#### [WHAT THIS TASK INVOLVES]
Once you reach the line containing "r).agenda = s.agenda := rfl", reproduce it and every later line exactly, through the end of the data.

#### RECORDS FOR PROCESSING

-- ==== Sys2Proof/Certificates/Slice0/Obligations.lean ====
section
/-! DEFINITION. The statements about the model that the provers are given. A state is stated by the vocabulary of Safety:
Ready says when the task of the core in focus issues, did, didX, didF, owes and their kin what stands after it. -/

open Sys2Proof Sys2Proof.Machine

/-! ## Decoding and the step (R270 to R281) -/

/-- Decoding the word of a well-formed instruction gives it back, for every instruction of a core and every value of its
operands. -/
def Obligations.DecodeEncode : Prop :=
  ∀ i : Instr, i.wf = true → decode (encode i) = .ok i

/-- What the decoder accepts is well formed, and the word is its encoding, so that no bit of a word is passed over; the word
of all ones is illegal, and no word decodes to an event. -/
def Obligations.EncodeDecode : Prop :=
  (∀ (w : Word) (i : Instr), decode w = .ok i → i.wf = true ∧ encode i = w ∧ isFetched i = true) ∧
  decode (BitVec.allOnes 64) = .error .illegal ∧
  (∀ w : Word, opOf w = 0 → w ≠ 0 → decode w = .error .reserved) ∧
  (∀ w : Word, formatOf (opOf w).toNat = none → decode w = .error .illegal)

/-- Words written out from the encodings of the spec decode to the instructions they stand for. -/
def Obligations.DecodeWords : Prop :=
  decode 0 = .ok .nop ∧
  decode 0x3000_1C41_5B00_0040 = .ok (.ld Hdr.plain .i64 7 ⟨4, 5, 3, 0x40⟩) ∧
  decode 0x4035_1051_8000_9000 = .ok (.vadd ⟨3, 2, true⟩ .f32 4 5 6 .rne false Mask.plain) ∧
  decode 0x0200_0C42_FFFF_FFFE = .ok (.brc Hdr.plain .lt 3 4 0xFFFF_FFFE) ∧
  decode 0x0700_2410_0000_0003 = .ok (.loop Hdr.plain true 9 3) ∧
  decode 0x8300_5300_0000_0000 = .ok (.tmma Hdr.plain 1 2 3) ∧
  decode 0xC000_0000_0000_0100 = .ok (.bar Hdr.plain 0 .quad) ∧
  decode 0xFFFF_FFFF_FFFF_FFFF = .error .illegal ∧
  decode 0x0000_0000_0000_0001 = .error .reserved

/-- A step runs the decoded instruction. With an empty agenda and a task running on the core in focus, alone, the word at its
PC is decoded: an instruction is executed, and a word that is none traps as its fate says; one cycle passes. The agenda names
an event, a core, or cycles that pass instead. The agenda is the model's choice (log entry 1), and so is that an instruction
takes the one cycle in which it issues, with no stall for latency (log entry 8). -/
def Obligations.StepRunsDecoded : Prop :=
  ∀ (s : State),
    (s.agenda = [] → inGrid s.focus = true → s.dev.stopped = false → (focused s).halted = false → (focused s).frozen = false →
      (focused s).sleep = .awake → (focused s).running.isSome = true → (focused s).gang = none →
      (focused s).resetting = false → (focused s).draining = false → (focused s).wait = .run → (∀ k, (handlerAt (focused s) k).busy = false) →
      let w := istoreWord (focused s) (focused s).pc
      let at_ := { setCore s s.focus { focused s with lastIssue := 0 } with ctx := .main }
      (∀ i, decode w = .ok i → step s = elapseOutcome 1 (exec i at_)) ∧
      (∀ f, decode w = .error f → step s = elapseOutcome 1 (exec (.undefinedInstruction w f) at_))) ∧
    (∀ (i : Instr) (rest : List Pick), s.agenda = .event i :: rest → isFetched i = false →
      step s = exec i { s with agenda := rest }) ∧
    (∀ (row col : Nat) (rest : List Pick), s.agenda = .issue row col :: rest →
      step s = stepCore { s with agenda := rest } (keyOf row col)) ∧
    (∀ (n : Nat) (rest : List Pick), s.agenda = .elapse n :: rest →
      step s = .next (elapse { s with agenda := rest } n) ∧
      (s.dev.faults = [] → goesOn (step s) fun t => t.cycle = s.cycle + n ∧ t.agenda = rest ∧ t.dev = s.dev ∧
        t.cores = s.cores.map fun e => (e.1, tickCore n (if s.dev.stopped = true then e.2 else settleBreads (readWaits s e.2)))))

/-! ## Reset, launch start and the invariant (R49, R81, R98, R117, R123) -/

/-- At reset the part is in RESET, runs nothing, holds no launch and no queue, has both ports' EVENT and EVMASK 0 and every
memory in canonical form, and meets the invariant of StoppedInFatal. That EVENT, EVMASK and the agenda are empty at this
point, before the reset of the part is taken, is the model's choice (log entry 2). -/
def Obligations.ResetState : Prop :=
  State.reset.dev.st = .reset ∧ State.reset.dev.stopped = false ∧ State.reset.cores = [] ∧ State.reset.unrid = {} ∧
  State.reset.port0.event = 0 ∧ State.reset.port1.event = 0 ∧ State.reset.port0.evmask = 0 ∧
  State.reset.port1.evmask = 0 ∧ State.reset.agenda = [] ∧
  State.reset.cycle = 0 ∧ memoriesWf State.reset = true ∧ fatalStops State.reset ∧
  step State.reset = .next (elapse State.reset 1)

/-- When a launch enters RUNNING without RESUME, every core of its region starts as R123 says: registers 0, slots free, queue
registers unbound, event flag 0 alone set and the other flags and counters 0, no segment, HAZMODE and DETMODE of the launch,
system mode, and task entries 1 to 31 empty; task 0 of a core with a role is at the TARGET of its role's code section, at
priority 0, bound to event flag 0. -/
def Obligations.StartOfACore : Prop :=
  ∀ (s : State) (num : Nat) (l : Launch) (i : Image), launchNum s num = some l → s.dev.stopped = false → l.st = .loading →
    faulted s num = false → argLost s l = false → l.img = some i → l.lflags.getLsbD 1 = false →
    l.orgCol + l.cols ≤ 384 →
    goesOn (exec (.launchLoadComplete num) s) fun t => (launchNum t num).map (·.st) = some .running ∧
      ∀ k, k ∈ regionKeys l →
        let c := coreAt t k
        (∀ n, readX c .main n = 0 ∧ readV c .main n = 0 ∧ (n ≠ 0 → readFm c n = 0) ∧ (readLc c n).count = 0 ∧
          (readAcc c n).exp = 0 ∧ (∀ e, fget (readAcc c n).el e 0 = 0) ∧ (readSlot c n).claimed = false ∧
          readQ c n = .unbound ∧ (fget c.sys.seg n {}).valid = false) ∧
        c.sys.fpflags = 0 ∧ c.sys.satcnt = 0 ∧ c.sys.nancnt = 0 ∧ c.sys.uflcnt = 0 ∧ c.sys.vecen = false ∧ c.sys.vec = 0 ∧
        c.sys.cause = 0 ∧ c.sys.trappc = 0 ∧ c.sys.trapval = 0 ∧ c.sys.evflags = 1 ∧
        c.sys.precise = l.lflags.getLsbD 0 ∧ c.sys.det = l.lflags.getLsbD 0 ∧ c.sys.mode = true ∧ c.sys.pmode = false ∧
        (∀ n, n ≠ 0 → ffind c.tasks n = none) ∧
        ∀ r sec, roleOf i (rowOf k - l.orgRow) (colOf k - l.orgCol) = some r → i.sections[r.code]? = some sec →
          ∃ x, ffind c.tasks 0 = some x ∧ x.entry = BitVec.ofNat 16 sec.target ∧ x.pc = BitVec.ofNat 16 sec.target ∧
            x.prio = 0 ∧ x.onEvent = true ∧ x.k = 0

/-- Every step keeps the wafer stopped in FATAL: from every state that does so, whatever the agenda names. -/
def Obligations.StoppedInFatal : Prop :=
  ∀ s t : State, fatalStops s → step s = .next t → fatalStops t

/-! ## Scalar integer results (R291, R303 to R311) -/

/-- AND, OR, XOR, ANDN and the four minima and maxima write x[D] with a function of the two 64-bit words at once, and change
nothing else but the PC. ADD and SUB write x[D] at once: the 64-bit sum or difference, or the low 32 bits of it sign-extended. -/
def Obligations.IntegerResults : Prop :=
  (∀ (h : Hdr) (d a b : Reg) (s : State), Ready s h →
    exec (.and h d a b) s = .next (didX s d (xr s a &&& xr s b)) ∧
    exec (.or h d a b) s = .next (didX s d (xr s a ||| xr s b)) ∧
    exec (.xor h d a b) s = .next (didX s d (xr s a ^^^ xr s b)) ∧
    exec (.andn h d a b) s = .next (didX s d (xr s a &&& ~~~ xr s b)) ∧
    exec (.min h d a b) s = .next (didX s d (if (xr s b).toInt < (xr s a).toInt then xr s b else xr s a)) ∧
    exec (.max h d a b) s = .next (didX s d (if (xr s a).toInt < (xr s b).toInt then xr s b else xr s a)) ∧
    exec (.minu h d a b) s = .next (didX s d (if (xr s b).toNat < (xr s a).toNat then xr s b else xr s a)) ∧
    exec (.maxu h d a b) s = .next (didX s d (if (xr s a).toNat < (xr s b).toNat then xr s b else xr s a))) ∧
  (∀ (h : Hdr) (d a b : Reg) (s : State), Ready s h →
    exec (.add h .i64 d a b) s = .next (didX s d (xr s a + xr s b)) ∧
    exec (.sub h .i64 d a b) s = .next (didX s d (xr s a - xr s b)) ∧
    exec (.add h .i32 d a b) s = .next (didX s d (((xr s a + xr s b).setWidth 32).signExtend 64)) ∧
    exec (.sub h .i32 d a b) s = .next (didX s d (((xr s a - xr s b).setWidth 32).signExtend 64)))

/-- MUL and MULH (R303), DIV and REM (R304) owe x[D]: the low or the high half of the exact product; the quotient truncated towards zero and
its remainder, with -1 or all ones and the dividend for a divisor of 0, and no trap on any operands. -/
def Obligations.MulDivResults : Prop :=
  ∀ (h : Hdr) (d a b : Reg) (s : State), Ready s h →
    exec (.mul h .i64 d a b) s = .next (owesX s h d (xr s a * xr s b)) ∧
    exec (.mul h .i32 d a b) s = .next (owesX s h d (((xr s a * xr s b).setWidth 32).signExtend 64)) ∧
    exec (.mulh h .i64 d a b) s = .next (owesX s h d (BitVec.ofInt 64 ((xr s a).toInt * (xr s b).toInt / 2 ^ 64))) ∧
    exec (.mulh h .n64 d a b) s = .next (owesX s h d (BitVec.ofNat 64 ((xr s a).toNat * (xr s b).toNat / 2 ^ 64))) ∧
    exec (.div h .i64 d a b) s =
      .next (owesX s h d (if xr s b = 0 then BitVec.allOnes 64 else BitVec.ofInt 64 ((xr s a).toInt.tdiv (xr s b).toInt))) ∧
    exec (.div h .n64 d a b) s =
      .next (owesX s h d (if xr s b = 0 then BitVec.allOnes 64 else BitVec.ofNat 64 ((xr s a).toNat / (xr s b).toNat))) ∧
    exec (.rem h .i64 d a b) s =
      .next (owesX s h d (if xr s b = 0 then xr s a else BitVec.ofInt 64 ((xr s a).toInt.tmod (xr s b).toInt))) ∧
    exec (.rem h .n64 d a b) s =
      .next (owesX s h d (if xr s b = 0 then xr s a else BitVec.ofNat 64 ((xr s a).toNat % (xr s b).toNat))) ∧
    let p : BitVec 32 := (xr s a).setWidth 32
    let q : BitVec 32 := (xr s b).setWidth 32
    exec (.div h .i32 d a b) s = .next (owesX s h d
      ((if q = 0 then BitVec.allOnes 32 else BitVec.ofInt 32 (p.toInt.tdiv q.toInt)).signExtend 64)) ∧
    exec (.div h .n32 d a b) s = .next (owesX s h d
      ((if q = 0 then BitVec.allOnes 32 else BitVec.ofNat 32 (p.toNat / q.toNat)).setWidth 64)) ∧
    exec (.rem h .i32 d a b) s = .next (owesX s h d
      ((if q = 0 then p else BitVec.ofInt 32 (p.toInt.tmod q.toInt)).signExtend 64)) ∧
    exec (.rem h .n32 d a b) s = .next (owesX s h d
      ((if q = 0 then p else BitVec.ofNat 32 (p.toNat % q.toNat)).setWidth 64))
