-- ==== Sys2Proof/Laws/State.lean ====
section
/-! SUPPORT. What each update of the state and of a core leaves as it was, one lemma a field, and what it changes, so that no
proof takes an update apart. -/

namespace Sys2Proof.Laws
open Sys2Proof Sys2Proof.Machine

/-! ## Updates of the state -/

@[simp] theorem setCore_routers (s : State) (k : Nat) (c : Core) : (setCore s k c).routers = s.routers := rfl
@[simp] theorem setCore_larders (s : State) (k : Nat) (c : Core) : (setCore s k c).larders = s.larders := rfl
@[simp] theorem setCore_links (s : State) (k : Nat) (c : Core) : (setCore s k c).links = s.links := rfl
@[simp] theorem setCore_attic (s : State) (k : Nat) (c : Core) : (setCore s k c).attic = s.attic := rfl
@[simp] theorem setCore_expanders (s : State) (k : Nat) (c : Core) : (setCore s k c).expanders = s.expanders := rfl
@[simp] theorem setCore_port0 (s : State) (k : Nat) (c : Core) : (setCore s k c).port0 = s.port0 := rfl
@[simp] theorem setCore_port1 (s : State) (k : Nat) (c : Core) : (setCore s k c).port1 = s.port1 := rfl
@[simp] theorem setCore_dev (s : State) (k : Nat) (c : Core) : (setCore s k c).dev = s.dev := rfl
@[simp] theorem setCore_unrid (s : State) (k : Nat) (c : Core) : (setCore s k c).unrid = s.unrid := rfl
@[simp] theorem setCore_cycle (s : State) (k : Nat) (c : Core) : (setCore s k c).cycle = s.cycle := rfl
@[simp] theorem setCore_live (s : State) (k : Nat) (c : Core) : (setCore s k c).live = s.live := rfl
@[simp] theorem setCore_focus (s : State) (k : Nat) (c : Core) : (setCore s k c).focus = s.focus := rfl
@[simp] theorem setCore_ctx (s : State) (k : Nat) (c : Core) : (setCore s k c).ctx = s.ctx := rfl
@[simp] theorem setCore_agenda (s : State) (k : Nat) (c : Core) : (setCore s k c).agenda = s.agenda := rfl
@[simp] theorem setCore_freeCtr (s : State) (k : Nat) (c : Core) : (setCore s k c).freeCtr = s.freeCtr := rfl

@[simp] theorem setRouter_cores (s : State) (k : Nat) (r : Router) : (setRouter s k r).cores = s.cores := rfl
@[simp] theorem setRouter_larders (s : State) (k : Nat) (r : Router) : (setRouter s k r).larders = s.larders := rfl
@[simp] theorem setRouter_links (s : State) (k : Nat) (r : Router) : (setRouter s k r).links = s.links := rfl
@[simp] theorem setRouter_attic (s : State) (k : Nat) (r : Router) : (setRouter s k r).attic = s.attic := rfl
@[simp] theorem setRouter_expanders (s : State) (k : Nat) (r : Router) : (setRouter s k r).expanders = s.expanders := rfl
@[simp] theorem setRouter_port0 (s : State) (k : Nat) (r : Router) : (setRouter s k r).port0 = s.port0 := rfl
@[simp] theorem setRouter_port1 (s : State) (k : Nat) (r : Router) : (setRouter s k r).port1 = s.port1 := rfl
@[simp] theorem setRouter_dev (s : State) (k : Nat) (r : Router) : (setRouter s k r).dev = s.dev := rfl
@[simp] theorem setRouter_unrid (s : State) (k : Nat) (r : Router) : (setRouter s k r).unrid = s.unrid := rfl
@[simp] theorem setRouter_cycle (s : State) (k : Nat) (r : Router) : (setRouter s k r).cycle = s.cycle := rfl
@[simp] theorem setRouter_live (s : State) (k : Nat) (r : Router) : (setRouter s k r).live = s.live := rfl
@[simp] theorem setRouter_focus (s : State) (k : Nat) (r : Router) : (setRouter s k r).focus = s.focus := rfl
@[simp] theorem setRouter_ctx (s : State) (k : Nat) (r : Router) : (setRouter s k r).ctx = s.ctx := rfl
@[simp] theorem setRouter_agenda (s : State) (k : Nat) (r : Router) : (setRouter s k r).agenda = s.agenda := rfl
@[simp] theorem setRouter_freeCtr (s : State) (k : Nat) (r : Router) : (setRouter s k r).freeCtr = s.freeCtr := rfl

########

#### [TASK OUTPUT]
@[simp] theorem setRouter_agenda (s : State) (k : Nat) (r : Router) : (setRouter s k r).agenda = s.agenda := rfl
@[simp] theorem setRouter_freeCtr (s : State) (k : Nat) (r : Router) : (setRouter s k r).freeCtr = s.freeCtr := rfl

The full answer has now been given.